Emphasis will be laid on the need for people to accept personal responsibility for tackling crime. Through Operation Thetha, communities will be mobilised to report all criminal or suspicious activities to the police. This campaign is aimed also to strengthen relations between the police and public and ease tensions where they exist. The volunteer campaign will also discourage people from buying stolen goods, ensuring that people understand that buying stolen property supports criminal behaviour.

Communities will also be mobilised to ensure that all workplaces are safe, and that they comply with South African health and safety legislation. Efforts will be made to forge good relations between employers and employees by exposing racism, xenophobia and all forms of intolerance at the workplace. Ongoing problem of violence in workplaces, hostels and farms will come under the spotlight.

The safety and security campaign will be supported by ANC public representatives in parliament and the provincial legislatures and local councillors, who will be deployed to various areas to participate in volunteer activities.

This campaign will build on the significant progress that has been made in the past year to transform the criminal justice system and implement the national crime prevention strategy, both critical to the achievement of peace and stability in South Africa.

Much work has been done to overhaul the entire Criminal Justice System (CJS), better equipping it to apprehend and prosecute perpetrators, to secure and care for victims, and to entrench a respect for the rights and safety of all South Africans.
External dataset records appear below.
/-- The opcode and fields of a Dreoth instruction; the other steps of the machine have no words. -/
def Instr.parts : Instr → Option (BitVec 10 × Op)
  | .nop o => some (0x000, o)
  | .bra o => some (0x001, o)
  | .braD o => some (0x002, o)
  | .jmpi o => some (0x003, o)
  | .join o => some (0x004, o)
  | .call o => some (0x005, o)
  | .calli o => some (0x006, o)
  | .ret o => some (0x007, o)
  | .pad o => some (0x008, o)
  | .exit o => some (0x009, o)
  | .loop o => some (0x00A, o)
  | .lend o => some (0x00B, o)
  | .meld o => some (0x010, o)
  | .endm o => some (0x011, o)
  | .mloop o => some (0x012, o)
  | .mnext o => some (0x013, o)
  | .pand o => some (0x018, o)
  | .por o => some (0x019, o)
  | .pxor o => some (0x01A, o)
  | .pandn o => some (0x01B, o)
  | .pnot o => some (0x01C, o)
  | .pmov o => some (0x01D, o)
  | .pfrom o => some (0x01E, o)
  | .pto o => some (0x01F, o)
  | .voteAll o => some (0x020, o)
  | .voteAny o => some (0x021, o)
  | .voteUni o => some (0x022, o)
  | .ballot o => some (0x023, o)
  | .pcnt o => some (0x024, o)
  | .pfirst o => some (0x025, o)
  | .trap o => some (0x028, o)
  | .yield o => some (0x029, o)
  | .sleep o => some (0x02A, o)
  | .brk o => some (0x02B, o)
  | .add o => some (0x080, o)
  | .sub o => some (0x081, o)
  | .mul o => some (0x082, o)
  | .mulh o => some (0x083, o)
  | .mad o => some (0x084, o)
  | .sha o => some (0x085, o)
  | .div o => some (0x086, o)
  | .rem o => some (0x087, o)
  | .min o => some (0x088, o)
  | .max o => some (0x089, o)
  | .abs o => some (0x08A, o)
  | .neg o => some (0x08B, o)
  | .clamp o => some (0x08C, o)
  | .andd o => some (0x090, o)
  | .orr o => some (0x091, o)
  | .xorr o => some (0x092, o)
  | .nott o => some (0x093, o)
  | .andn o => some (0x094, o)
  | .shl o => some (0x098, o)
  | .shr o => some (0x099, o)
  | .sar o => some (0x09A, o)
  | .rol o => some (0x09B, o)
  | .bfx o => some (0x0A0, o)
  | .bfi o => some (0x0A1, o)
  | .popc o => some (0x0A2, o)
  | .clz o => some (0x0A3, o)
  | .brev o => some (0x0A4, o)
  | .cmp o => some (0x0A8, o)
  | .sel o => some (0x0A9, o)
  | .mov o => some (0x0AA, o)
  | .shflIdx o => some (0x0B0, o)
  | .shflUp o => some (0x0B1, o)
  | .shflDn o => some (0x0B2, o)
  | .shflXor o => some (0x0B3, o)
  | .bcast o => some (0x0B4, o)
  | .prmt o => some (0x0B5, o)
  | .dot4 o => some (0x0B6, o)
  | .lane o => some (0x0B8, o)
  | .rdlane o => some (0x0B9, o)
  | .wrlane o => some (0x0BA, o)
  | .fadd o => some (0x100, o)
  | .fsub o => some (0x101, o)
  | .fmul o => some (0x102, o)
  | .fma o => some (0x103, o)
  | .fmin o => some (0x104, o)
  | .fmax o => some (0x105, o)
  | .fabs o => some (0x106, o)
  | .fneg o => some (0x107, o)
  | .fcmp o => some (0x108, o)
  | .fclass o => some (0x109, o)
  | .fsgn o => some (0x10A, o)
  | .fldx o => some (0x10B, o)
  | .frnd o => some (0x10C, o)
  | .fdot2 o => some (0x10D, o)
  | .rcp o => some (0x110, o)
  | .rsq o => some (0x111, o)
  | .sqrt o => some (0x112, o)
  | .exp2 o => some (0x113, o)
  | .log2 o => some (0x114, o)
  | .tanh o => some (0x115, o)
  | .cvt o => some (0x118, o)
  | .cvti o => some (0x119, o)
  | .cvtf o => some (0x11A, o)
  | .cvts o => some (0x11B, o)
  | .cvtd o => some (0x11C, o)
  | .pack o => some (0x11D, o)
  | .unpk o => some (0x11E, o)
  | .scale o => some (0x120, o)
  | .vamax o => some (0x121, o)
  | .spsel o => some (0x122, o)
  | .redadd o => some (0x128, o)
  | .redmin o => some (0x129, o)
  | .redmax o => some (0x12A, o)
  | .redand o => some (0x12B, o)
  | .redor o => some (0x12C, o)
  | .redxor o => some (0x12D, o)
  | .ld o => some (0x180, o)
  | .st o => some (0x181, o)
  | .gath o => some (0x182, o)
  | .scat o => some (0x183, o)
  | .prf o => some (0x184, o)
  | .ldu o => some (0x185, o)
  | .ldt o => some (0x186, o)
  | .stt o => some (0x187, o)
  | .aadd o => some (0x190, o)
  | .amin o => some (0x191, o)
  | .amax o => some (0x192, o)
  | .aand o => some (0x193, o)
  | .aor o => some (0x194, o)
  | .axor o => some (0x195, o)
  | .axch o => some (0x196, o)
  | .acas o => some (0x197, o)
  | .amaxr o => some (0x198, o)
  | .fence o => some (0x1A0, o)
  | .cbar o => some (0x1A1, o)
  | .arrive o => some (0x1A2, o)
  | .waitp o => some (0x1A3, o)
  | .arwt o => some (0x1A4, o)
  | .barBlk o => some (0x1A5, o)
  | .barClu o => some (0x1A5, o)
  | .waitn o => some (0x1A6, o)
  | .waitmem o => some (0x1A7, o)
  | .mile o => some (0x1A8, o)
  | .invl1 o => some (0x1A9, o)
  | .mstat o => some (0x200, o)
  | .mswap o => some (0x201, o)
  | .mswapRel o => some (0x202, o)
  | .mstream o => some (0x203, o)
  | .mdrain o => some (0x204, o)
  | .mdrainFold o => some (0x205, o)
  | .mfold o => some (0x206, o)
  | .mzero o => some (0x207, o)
  | .qmma o => some (0x210, o)
  | .qmov o => some (0x211, o)
  | .qzero o => some (0x212, o)
  | .qfold o => some (0x213, o)
  | .copy o => some (0x218, o)
  | .copyr o => some (0x219, o)
  | .nest o => some (0x220, o)
  | .lbuf o => some (0x221, o)
  | .mpath o => some (0x228, o)
  | .bmap o => some (0x229, o)
  | .bpack o => some (0x22A, o)
  | .tset o => some (0x230, o)
  | .tand o => some (0x231, o)
  | .tor o => some (0x232, o)
  | .tnot o => some (0x233, o)
  | .tmov o => some (0x234, o)
  | .launch o => some (0x280, o)
  | .lwait o => some (0x281, o)
  | .lcancel o => some (0x282, o)
  | .hitch o => some (0x288, o)
  | .rdsr o => some (0x290, o)
  | .wrsr o => some (0x291, o)
  | .feat o => some (0x292, o)
  | .powerOnReset => none
  | .bootGo => none
  | .measurementExtend => none
  | .fwcWdogWrite => none
  | .serviceWatchdogExpiry => none
  | .controlWatchdogExpiry => none
  | .semaphoreAcquire => none
  | .semaphoreRelease => none
  | .registerWrite => none
  | .registerReadClear => none
  | .pwrVclWrite => none
  | .pwrVtailWrite => none
  | .clkClfWrite => none
  | .pwrCstatHoldWrite => none
  | .cxaCadWrite => none
  | .pwrPlimWrite => none
  | .gtickStart => none
  | .regulatorSlewDone => none
  | .pllLock => none
  | .powerLimiterTick => none
  | .supplyDroop => none
  | .sensorSample => none
  | .migrationRetry => none
  | .bandwidthInterval => none
  | .hbmStackReset => none
  | .hbmCaTraining => none
  | .hbmLaneRepair => none
  | .hbmReadTraining => none
  | .hbmWriteTraining => none
  | .hbmVrefSweep => none
  | .hbmOperational => none
  | .hbmTrainingStepDone => none
  | .uciePortEnable => none
  | .uciePortReset => none
  | .ucieTrainingDone => none
  | .ucieLinkDown => none
  | .ucieSidebandMessage => none
  | .ucieUnknownMessage => none
  | .hostRd => none
  | .hostWr => none
  | .hostWake => none
  | .cxlResponse => none
  | .cxlRequestTimeout => none
  | .cplrPortEnable => none
  | .cplrPortDisable => none
  | .cplrLoopback => none
  | .cplrVlthrWrite => none
  | .cplrReceiverDetect => none
  | .cplrDetectTimeout => none
  | .cplrBitLock => none
  | .cplrDeskew => none
  | .cplrEqualised => none
  | .cplrIdentityExchange => none
  | .cplrLossOfLock => none
  | .cplrRetrainDone => none
  | .cplrRetrainTimeout => none
  | .dataFlitSend => none
  | .idleFlitSend => none
  | .flitReceive => none
  | .gtickAlignSend => none
  | .gtickAlignReceive => none
  | .homeAccess => none
  | .accessRsp => none
  | .accessAck => none
  | .accessErr => none
  | .e2eTimeout => none
  | .deferReceive => none
  | .sideLogReplay => none
  | .replayDoneMarker => none
  | .parkTimeout => none
  | .sideLogTimeout => none
  | .sideLogFullTimeout => none
  | .tlbWritebackTimer => none
  | .epochAdvance => none
  | .sidingRelease => none
  | .shootdownInvalidate => none
  | .xltRootWrite => none
  | .xltHringWrite => none
  | .xltHheadWrite => none
  | .fwcElogWrite => none
  | .fwcElheadWrite => none
  | .queCtlWrite => none
  | .queBaseWrite => none
  | .queueGo => none
  | .quantumExpiry => none
  | .queueRead => none
  | .commandStart => none
  | .yelenoLaunch => none
  | .graph => none
  | .waitCmd => none
  | .waitLimitExpiry => none
  | .cancel => none
  | .mapCmd => none
  | .unmapCmd => none
  | .harvest => none
  | .shootdown => none
  | .wload => none
  | .quiesceHold => none
  | .quiesceRelease => none
  | .partitionCmd => none
  | .readCounters => none
  | .attest => none
  | .dspLmapWrite => none
  | .launchRequest => none
  | .reserveStart => none
  | .packageReserve => none
  | .dieReserve => none
  | .dieAnswer => none
  | .packageAnswer => none
  | .reserveTimeout => none
  | .commitMsg => none
  | .rollbackMsg => none
  | .relayHoldTimeout => none
  | .launchlostReport => none
  | .walkerStart => none
  | .placementAttempt => none
  | .workReaskTimer => none
  | .split => none
  | .rangeReceive => none
  | .stallTimeout => none
  | .tileCountReport => none
  | .tileCountUpdate => none
  | .launchDoneWrite => none
  | .cancelMsg => none
  | .cancelledBlockRemove => none
  | .faultSummary => none
  | .launchStatusReturn => none
  | .runGrant => none
  | .groupDue => none
  | .longResultReturn => none
  | .faultBlockEnd => none
  | .blockRetire => none
  | .preemptionStopComplete => none
  | .migrationTransfer => none
  | .depotSend => none
  | .promoteReceive => none
  | .promoteAck => none
  | .copyBeatDeliver => none
  | .copyDescriptorComplete => none
  | .bookingGrant => none
  | .arrayOpComplete => none
  | .wsWindowEnd => none
  | .qmuOpComplete => none
  | .nestComplete => none
  | .mpathComplete => none
  | .memoryWaitRecheck => none
  | .sleepExpiry => none
  | .eventCounterSelect => none
  | .laneCycleRangeWrite => none
  | .fidInject => none
  | .stopArm => none
  | .stopTargetWrite => none
  | .stopArmMsg => none
  | .stopFire => none
  | .watchHitReport => none
  | .traceRecordDrop => none
  | .fuseProgramming => none
  | .bringUpFailure => none
  | .firmwareReady => none
  | .vsrSupplyChange => none
  | .referenceClockChange => none
  | .cxlExpanderTraining => none

/-! ### Fields of a word -/

/-- The base word's layout (R342). -/
def baseWord (len : BitVec 2) (opc : BitVec 10) (o : Op) : DWord :=
  len ++ o.seam ++ opc ++ o.gp ++ BitVec.ofBool o.gi ++ o.ty.code ++ o.d ++ o.a ++ o.b ++ o.c ++ o.mod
The Court Process Project has been established to improve management and efficiency of the court system by developing a docket management and event notification system between the police, prosecution, courts and prisons. Court backlogs have been reduced through the introduction of Saturday courts.

Justice Centres that provide civil and criminal legal services to the poor and indigent are being established, with 24 centres already launched. The Automated Fingerprint Identification System has been implemented, accelerating and improving the investigation process through the speedy identification of suspects and accessing of previous criminal records. The DNA database has also enhanced successful prosecutions.

Progress in the implementation of the National Crime Prevention Strategy (NCPS) has resulted in a reduction in the levels of crime in the country. This includes the stabilisation, within the short period of one year, of 100 out of the 145 high crime areas identified as priorities. These areas were prioritised for the purpose of intelligence-driven operations, with police in these areas receiving training in advanced intelligence profiles and analyses.

There has been a reduction in the number of crimes committed against women and children, family violence and the sexual abuse of women and children. There has also been a reduction in the number of cases of murder and armed robbery, including hijacking and heists.